Call Girls Service Nandiambakkam | 7001305949 At Low Cost Cash Payment Booking
Call Girls Service Nandiambakkam | 7001305949 At Low Cost Cash Payment BookingCall Girls Service Nandiambakkam | 7001305949 At Low Cost Cash Payment Booking
Call Girls Service Nandiambakkam | 7001305949 At Low Cost Cash Payment BookingNehru place Escorts
 
Mumbai Call Girls Service 9910780858 Real Russian Girls Looking Models
Mumbai Call Girls Service 9910780858 Real Russian Girls Looking ModelsMumbai Call Girls Service 9910780858 Real Russian Girls Looking Models
Mumbai Call Girls Service 9910780858 Real Russian Girls Looking Modelssonalikaur4
 
High Profile Call Girls Mavalli - 7001305949 | 24x7 Service Available Near Me
High Profile Call Girls Mavalli - 7001305949 | 24x7 Service Available Near MeHigh Profile Call Girls Mavalli - 7001305949 | 24x7 Service Available Near Me
High Profile Call Girls Mavalli - 7001305949 | 24x7 Service Available Near Menarwatsonia7
 
call girls in green park DELHI 🔝 >༒9540349809 🔝 genuine Escort Service 🔝✔️✔️
call girls in green park  DELHI 🔝 >༒9540349809 🔝 genuine Escort Service 🔝✔️✔️call girls in green park  DELHI 🔝 >༒9540349809 🔝 genuine Escort Service 🔝✔️✔️
call girls in green park DELHI 🔝 >༒9540349809 🔝 genuine Escort Service 🔝✔️✔️saminamagar
 
Call Girl Service Bidadi - For 7001305949 Cheap & Best with original Photos
Call Girl Service Bidadi - For 7001305949 Cheap & Best with original PhotosCall Girl Service Bidadi - For 7001305949 Cheap & Best with original Photos
Call Girl Service Bidadi - For 7001305949 Cheap & Best with original Photosnarwatsonia7
 
Russian Call Girls Chickpet - 7001305949 Booking and charges genuine rate for...
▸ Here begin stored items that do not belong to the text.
/-- SIMULATED_COUNT (R2): while SIMULATED is selected and the generator runs, its own count rises by one and a forward count is
taken exactly as an encoder count is, with an index pulse where its own count becomes 1 more than a multiple of 4096; else it
shows only its sensor levels. An encoder count of the selected input is the same taking. STOP_DETECT_EXPIRY (R12): the motion
state becomes STOPPED with a TRACKER report, or nothing but the timer changes on a stopped turret; no event with the timer not
running (log 1); the sensor levels are the command's (log 5). -/
def Obligations.SimulatedCountsAndStops : Prop :=
  (∀ (v : Sensors) (order : List Taker) (s : State),
    let u : State := { s with sensors := v, tracker := { s.tracker with genCount := s.tracker.genCount + 1 } }
    (s.tracker.source = .simulated → s.tracker.genRunning = true → (s.tracker.genCount + 1) % 4096 = 1 →
      exec (.simulatedCount v order) s = .next (takeCount .forward true order u)) ∧
    (s.tracker.source = .simulated → s.tracker.genRunning = true → (s.tracker.genCount + 1) % 4096 ≠ 1 →
      exec (.simulatedCount v order) s = .next (takeCount .forward false order u)) ∧
    (s.tracker.source ≠ .simulated ∨ s.tracker.genRunning = false →
      exec (.simulatedCount v order) s = .next { s with sensors := v }) ∧
    (∀ (dir : Direction) (index : Bool),
      (s.tracker.source = .primary → exec (.encoderCount .primary dir index v order) s =
        .next (takeCount dir index order { s with sensors := v })) ∧
      (s.tracker.source = .secondary → exec (.encoderCount .secondary dir index v order) s =
        .next (takeCount dir index order { s with sensors := v })))) ∧
  (∀ (s : State) (n : Nat), s.tracker.stopDetect = .running n →
    (s.tracker.motion = .running → exec .stopDetectExpiry s =
      .next (trackerReport { s with tracker := { s.tracker with stopDetect := .stopped, motion := .stopped } })) ∧
    (s.tracker.motion = .stopped → exec .stopDetectExpiry s =
      .next { s with tracker := { s.tracker with stopDetect := .stopped } })) ∧
  (∀ s : State, s.tracker.stopDetect = .stopped → exec .stopDetectExpiry s = .next s)

/-- Entry to SLIPPED (R9, R43, R51, R95, R146): POSITION stands, with every admission withdrawn; each held can gains
POSITION_LOST; a WAITING head is CHARGED and its request gone; a CHARGING head is CHARGED with its cylinder, now MEASURING, as
pending result; the reject queue is empty; POSITION_SLIP and REJECT_LOST are SET (the order in which the blocks take the notice,
which these values do not show, is log 7). The premise is the pairing invariant. -/
def Obligations.SlipIsTaken : Prop :=
  ∀ s : State, PairingSafe s →
    let t := enterSlipped s
    let lost (r : CanRecord) : CanRecord := r.withReason .positionLost
    t.tracker = { s.tracker with state := .slipped } ∧
    t.infeed.withhold.position = true ∧
    (s.infeed.withhold.position = false → t.infeed.gateOpen = false ∧ ∀ h : Fin 16, t.infeed.admitted[h] = false) ∧
    (∀ h : Fin 16,
      let x := s.heads[h]
      (x.cycle = .waiting → t.heads[h] =
        { x with record := x.record.map lost, cycle := .charged, pendingResult := none }) ∧
      (∀ c : Fin 4, x.cycle = .charging → x.paired = some c → t.heads[h] =
        { x with record := x.record.map lost, cycle := .charged, pendingResult := some c, paired := none
                 inlets := x.inlets.set c false, flowTimer := .stopped }) ∧
      (x.cycle ≠ .waiting → x.cycle ≠ .charging → t.heads[h] = { x with record := x.record.map lost })) ∧
    (∀ c : Fin 4,
      let x := s.cylinders[c]
      t.cylinders[c] =
        if x.state = .discharging then
          { x with state := .measuring, refillValve := false, dischargeValve := false, refillTimer := .stopped
                   retryTimer := .stopped, settleTimer := .running (settleTime s.config)
                   shot := x.shot.map fun z => { z with cause := some .slip, aborted := true, backflow := false } }
        else x) ∧
    t.grantQueue = [] ∧
    t.verdicts = { s.verdicts with rejects := [] } ∧
    (∀ k : Fin 12, t.conds.isSet[k] = (s.conds.isSet[k] || k == 0 || k == 2)) ∧
    t.gas = s.gas ∧ t.slots = s.slots ∧ t.allowances = s.allowances ∧ t.config = s.config ∧ t.gasTable = s.gasTable ∧
    t.sensors = s.sensors ∧ t.pending = s.pending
Russian Call Girls Chickpet - 7001305949 Booking and charges genuine rate for...Russian Call Girls Chickpet - 7001305949 Booking and charges genuine rate for...
Russian Call Girls Chickpet - 7001305949 Booking and charges genuine rate for...narwatsonia7
 
call girls in paharganj DELHI 🔝 >༒9540349809 🔝 genuine Escort Service 🔝✔️✔️
call girls in paharganj DELHI 🔝 >༒9540349809 🔝 genuine Escort Service 🔝✔️✔️call girls in paharganj DELHI 🔝 >༒9540349809 🔝 genuine Escort Service 🔝✔️✔️
call girls in paharganj DELHI 🔝 >༒9540349809 🔝 genuine Escort Service 🔝✔️✔️saminamagar
 
VIP Call Girls Mumbai Arpita 9910780858 Independent Escort Service Mumbai
VIP Call Girls Mumbai Arpita 9910780858 Independent Escort Service MumbaiVIP Call Girls Mumbai Arpita 9910780858 Independent Escort Service Mumbai
VIP Call Girls Mumbai Arpita 9910780858 Independent Escort Service Mumbaisonalikaur4
 
call girls in Connaught Place DELHI 🔝 >༒9540349809 🔝 genuine Escort Service ...
call girls in Connaught Place  DELHI 🔝 >༒9540349809 🔝 genuine Escort Service ...call girls in Connaught Place  DELHI 🔝 >༒9540349809 🔝 genuine Escort Service ...
call girls in Connaught Place DELHI 🔝 >༒9540349809 🔝 genuine Escort Service ...saminamagar
 
Call Girls Service in Virugambakkam - 7001305949 | 24x7 Service Available Nea...
Call Girls Service in Virugambakkam - 7001305949 | 24x7 Service Available Nea...Call Girls Service in Virugambakkam - 7001305949 | 24x7 Service Available Nea...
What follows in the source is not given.